Respect for Sound Design

  • Charles Lupia

Probably the least appreciated aspect of contemporary theatrical production is sound design. A controversy arose a few years ago when the Sound Design category was dropped from the Tony Awards. Apparently, the American Theatre Wing did not consider sound effects important. Fortunately, many people sounded out in protest, and the category was later restored.

The playwright David Mamet is known for his occasionally eccentric views. In one essay, he disparaged sound design as a superficial consideration. He should have known better, for Mamet has written a number of radio plays.

My interest in sound design probably comes from the radio. I’ve also worked as a radio dramatist. Sound effects form one of the three principal ingredients of sound in theatre, film, radio, and television, the other two being dialogue and music.

Unlike film or radio, theatre is an ancient medium. It used sound effects long before electronic or mechanic recording existed. We suspect that when Lear walked the stormy heath, someone backstage was rattling sheets to simulate thunder.

With today’s electronic recording, sound design has come to play an important, albeit often overlooked, part in modern productions of plays and musicals. Sound effects including bird songs, gunshots, and car horns, enhanced the 1998 Broadway production of Ragtime. A few years ago, many rightly irate theatrical folk found it ironic that sound design was being removed as a Tony category right after sound effects had made a significant contribution to the unique excellence of Hamilton.

Sound design makes a good sister to that other relatively new aspect of stage design: lighting. It has been said that to design lighting is to paint with light. Lighting does not merely illuminate the performers and things onstage. It conjures up places minimally depicted by sets. It suggests and creates moods. It is an instrument of the imagination.

With regard to sound design, radio is a medium for the imagination. With sound effects well used, the characters (and listeners) can be on a prairie in the American West, in a courtroom, or on a spaceship bound for a distant galaxy.

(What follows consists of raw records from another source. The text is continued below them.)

-- ==== Sys2Proof/Laws/Stream.lean ====
section
/-! SUPPORT. The frame that whole commands keep, and the turns of the stream loop (44_stream_driver.md R205 to R211). -/

namespace Sys2Proof.Machine

open Sys2Proof

/-! ### What whole commands keep -/

/-- What every command but `SOFT_RESET` keeps: the registers only the host writes, the checksum registers of the header
with `CHK_EN = 0`, the parameters, and the direction in which the streams go. -/
structure Frame (s t : State) : Prop where
  cfg : t.cfg = s.cfg
  blockSize : t.blockSize = s.blockSize
  hdrUchk : s.cfg.chkEn = false → t.hdrUchk = s.hdrUchk
  hdrCchk : s.cfg.chkEn = false → t.hdrCchk = s.hdrCchk
  chkExpect : t.chkExpect = s.chkExpect
  xferLen : t.xferLen = s.xferLen
  platform : t.platform = s.platform
  input : t.input = s.input
  inputEndless : t.inputEndless = s.inputEndless
  ipos : s.ipos ≤ t.ipos
  out : s.out <+: t.out
  diag : s.diag <+: t.diag
  host : t.host = s.host
  hostReads : t.hostReads = s.hostReads
  wfU : s.ubuf.length ≤ s.platform.maxBlockSize → t.ubuf.length ≤ t.platform.maxBlockSize
  wfC : s.cbuf.length ≤ s.platform.cbufCap → t.cbuf.length ≤ t.platform.cbufCap

theorem Frame.refl (s : State) : Frame s s := by
  constructor <;> simp

theorem Frame.trans {s t u : State} (h : Frame s t) (k : Frame t u) : Frame s u where
  cfg := k.cfg.trans h.cfg
  blockSize := k.blockSize.trans h.blockSize
  hdrUchk := fun hc => (k.hdrUchk (by rw [h.cfg]; exact hc)).trans (h.hdrUchk hc)
  hdrCchk := fun hc => (k.hdrCchk (by rw [h.cfg]; exact hc)).trans (h.hdrCchk hc)
  chkExpect := k.chkExpect.trans h.chkExpect
  xferLen := k.xferLen.trans h.xferLen
  platform := k.platform.trans h.platform
  input := k.input.trans h.input
  inputEndless := k.inputEndless.trans h.inputEndless
  ipos := h.ipos.trans k.ipos
  out := h.out.trans k.out
  diag := h.diag.trans k.diag
  host := k.host.trans h.host
  hostReads := k.hostReads.trans h.hostReads
  wfU := fun hw => k.wfU (h.wfU hw)
  wfC := fun hw => k.wfC (h.wfC hw)

theorem Frame.wf {s t : State} (h : Frame s t) (hw : Memory.wf s) : Memory.wf t := ⟨h.wfU hw.1, h.wfC hw.2⟩

theorem Going.frame {s t : State} (h : Going s t) : Frame s t where
  cfg := h.cfg
  blockSize := h.blockSize
  hdrUchk := h.hdrUchk
  hdrCchk := h.hdrCchk
  chkExpect := h.chkExpect
  xferLen := h.xferLen
  platform := h.platform
  input := h.input
  inputEndless := h.inputEndless
  ipos := h.ipos
  out := h.out
  diag := h.diag
  host := h.host
  hostReads := h.hostReads
  wfU := h.wfU
  wfC := h.wfC

theorem frame_failureEntry (c : ErrCode) (s : State) : Frame s (failureEntry c s) := by constructor <;> simp
theorem frame_complete (rd wr k : Nat) (s : State) : Frame s (complete rd wr k s) := by constructor <;> simp
theorem frame_setPhase (p : Phase) (s : State) : Frame s (setPhase p s) := by constructor <;> simp
theorem frame_acceptCommand (s : State) : Frame s (acceptCommand s) := by constructor <;> simp
theorem frame_finishIdle (s : State) : Frame s (finishIdle s) := by constructor <;> simp
theorem frame_finishEos (s : State) : Frame s (finishEos s) := by constructor <;> simp
theorem frame_dropCommand (s : State) : Frame s (dropCommand s) := by constructor <;> simp
theorem frame_clearError (s : State) : Frame s (clearError s) := by constructor <;> simp
theorem frame_zeroTotals (s : State) : Frame s (zeroTotals s) := by constructor <;> simp
theorem frame_setChkResult (c : Word) (s : State) : Frame s (setChkResult c s) := by constructor <;> simp
theorem frame_setMatch (c : Word) (s : State) : Frame s (setMatch c s) := by constructor <;> simp
theorem frame_ioTaken (s : State) : Frame s (ioTaken s) := (going_ioTaken s).frame
theorem frame_busy (b : Bool) (s : State) : Frame s { s with busy := b } := by constructor <;> simp
theorem frame_activity (a : Activity) (s : State) : Frame s { s with activity := a } := by constructor <;> simp

theorem Ends.frame {s t : State} (h : Ends s t) : Frame s t := by
  obtain ⟨u, hu, ⟨c, -, -, -, rfl⟩ | rfl⟩ := h
  · exact hu.frame.trans (frame_failureEntry c u)
  · exact hu.frame.trans ((frame_busy true u).trans (frame_activity .hung _))

/-- How a command that began in `s` ends early. -/
theorem Ends.cases {s t : State} (h : Ends s t) :
    (t.busy = false ∧ t.phase = .failed ∧ t.activity = .none ∧ t.errCode ≠ .none ∧ t.errCode ≠ .illegalOperand ∧
        t.errPos = t.totRead ∧ t.blkRead = 0 ∧ t.blkWritten = 0 ∧ t.totRead = s.totRead ∧
        t.totWritten = s.totWritten ∧ t.blkCount = s.blkCount ∧ (t.errCode = .ioError ∨ t.out = s.out)) ∨
      (t.busy = true ∧ t.activity = .hung ∧ (t.phase = .failed → s.phase = .failed) ∧ t.errCode = s.errCode ∧
        t.errState = s.errState ∧ t.errPos = s.errPos ∧ (t.phase = .endOfStream → s.phase = .endOfStream)) := by
  obtain ⟨u, hu, ⟨c, h1, h2, h3, rfl⟩ | rfl⟩ := h
  · refine .inl ⟨rfl, rfl, rfl, h1, h2, rfl, rfl, rfl, hu.totRead, hu.totWritten, hu.blkCount, ?_⟩
    exact h3
  · exact .inr ⟨rfl, rfl, hu.phase, hu.errCode, hu.errState, hu.errPos, hu.eos⟩

/-! ### Turns -/

/-- How many bytes a turn consumes when it is not the last. -/
def turnRead (d : Direction) (s u : State) : Nat :=
  match d with
  | .compress => (nextInput (blockRequest s) s).length
  | .decompress => headerLen s.cfg + u.hdrCsize.toNat

/-- How many bytes a turn writes when it is not the last. -/
def turnWritten (d : Direction) (s u : State) : Nat :=
  match d with
  | .compress => headerLen s.cfg + u.cbuf.length
  | .decompress => u.hdrUsize.toNat

/-- One turn: the end of the input, or one block. -/
theorem turnBody_holds (d : Direction) (s : State) :
    (turnBody d s).Holds (fun _ t =>
      t = finishEos (ioTaken s) ∨
        ∃ u, Going s u ∧ u.phase ≠ .failed ∧ 0 < turnRead d s u ∧ turnRead d s u < 2 ^ 32 ∧
          u.ipos = s.ipos + turnRead d s u ∧
          t = complete (turnRead d s u) (turnWritten d s u) 1 (setPhase .idle u)) (Ends s) := by
  cases d with
  | compress =>
    refine (compressBody_holds s).mono ?_ fun _ h => h
    rintro - t (⟨-, h⟩ | ⟨hn, u, h1, h2, h3, -, -, -, -, -, h9⟩)
    · exact .inl h
    · refine .inr ⟨u, h1, by simp [h2], List.length_pos_of_ne_nil hn, ?_, h3, h9⟩
      have := (nextInput_length_le (blockRequest s) s).trans (blockRequest_le s)
      have := s.platform.maxBlockSizeLessOne.isLt
      simp only [turnRead, Platform.maxBlockSize] at *
      omega
  | decompress =>
    refine (decompressBody_holds s).mono ?_ fun _ h => h
    rintro - t (⟨-, h⟩ | ⟨u, h1, h2, h3, -, h5, -, -, -, h9⟩)
    · exact .inl h
    · refine .inr ⟨u, h1, by simp [h2], ?_, ?_, h3, h9⟩
      · have := headerLen_pos s.cfg
        simp only [turnRead]
        omega
      · have := s.platform.cbufCapacity.isLt
        have := headerLen_le s.cfg
        simp only [turnRead, Platform.cbufCap] at *
        omega

/-- The exit test fails after a turn that consumed bytes. -/
theorem loopExit_complete {rd wr k : Nat} {s : State} (h0 : 0 < rd) (h : rd < 2 ^ 32) :
    loopExit (complete rd wr k s) = false := by
  have hne : BitVec.ofNat 32 rd ≠ 0#32 := by
    intro hz
    have hn := congrArg BitVec.toNat hz
    rw [BitVec.toNat_ofNat, Nat.mod_eq_of_lt h] at hn
    simp at hn
    omega
  have hbeq : (BitVec.ofNat 32 rd == 0#32) = false := by simpa using hne
  show ((BitVec.ofNat 32 rd == 0#32) && _) = false
  rw [hbeq, Bool.false_and]

/-- The exit test holds at the end of the input. -/
theorem loopExit_finishEos (s : State) : loopExit (finishEos s) = true := rfl

/-- The state with which the loop goes on to its next turn. -/
def turnDone (d : Direction) (s u : State) : State :=
  { complete (turnRead d s u) (turnWritten d s u) 1 (setPhase .idle u) with busy := true }

/-- All that one more turn of the loop can do: an early end, the exit at the end of the input, or a block and then the
turns that are left. -/
theorem streamLoop_succ (d : Direction) (k : Nat) (s : State) :
    (Ends s (streamLoop d (k + 1) s) ∧ turnBody d s = .ended (streamLoop d (k + 1) s)) ∨
      (turnBody d s = .ok () (finishEos (ioTaken s)) ∧
        streamLoop d (k + 1) s = { finishEos (ioTaken s) with activity := .none }) ∨
      ∃ u, Going s u ∧ u.phase ≠ .failed ∧ 0 < turnRead d s u ∧ turnRead d s u < 2 ^ 32 ∧
        u.ipos = s.ipos + turnRead d s u ∧
        turnBody d s = .ok () (complete (turnRead d s u) (turnWritten d s u) 1 (setPhase .idle u)) ∧
        streamLoop d (k + 1) s = streamLoop d k (turnDone d s u) := by
  have ht := turnBody_holds d s
  cases hb : turnBody d s with
  | ended t =>
    have hs : streamLoop d (k + 1) s = t := by simp only [streamLoop, hb]
    rw [hb] at ht
    exact .inl ⟨by rw [hs]; exact ht, by rw [hs]⟩
  | ok a t =>
    rw [hb] at ht
    rcases ht with h | ⟨u, h1, h2, h3, h4, h5, h6⟩
    · subst h
      exact .inr (.inl ⟨rfl, by simp only [streamLoop, hb, loopExit_finishEos, if_true]⟩)
    · subst h6
      refine .inr (.inr ⟨u, h1, h2, h3, h4, h5, rfl, ?_⟩)
      have he := loopExit_complete (wr := turnWritten d s u) (k := 1) (s := setPhase .idle u) h3 h4
      simp only [streamLoop, hb, he]
      rfl

theorem frame_turnDone {d : Direction} {s u : State} (h : Going s u) : Frame s (turnDone d s u) :=
  ((h.frame.trans (frame_setPhase .idle u)).trans (frame_complete _ _ 1 _)).trans (frame_busy true _)

/-- The loop keeps the frame of whole commands. -/
theorem streamLoop_frame (d : Direction) (k : Nat) (s : State) : Frame s (streamLoop d k s) := by
  induction k generalizing s with
  | zero => exact Frame.refl s
  | succ k ih =>
    rcases streamLoop_succ d k s with ⟨h, -⟩ | ⟨-, h⟩ | ⟨u, hu, -, -, -, -, -, h⟩
    · exact h.frame
    · rw [h]
      exact ((frame_ioTaken s).trans (frame_finishEos _)).trans (frame_activity .none _)
    · rw [h]
      exact (frame_turnDone hu).trans (ih _)

end Sys2Proof.Machine
end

The theatre is, like radio, a supreme medium for imagination. On a stage, with living human beings performing, stories can range across the cosmos. Every place can be realized. Vast ranges of time can be presented even within a single play or scene.

Sound effects aid actors and spectators alike in achieving these leaps of imagination. Sound design will play an increasingly important role in the future. It is time for us to stop ignoring it.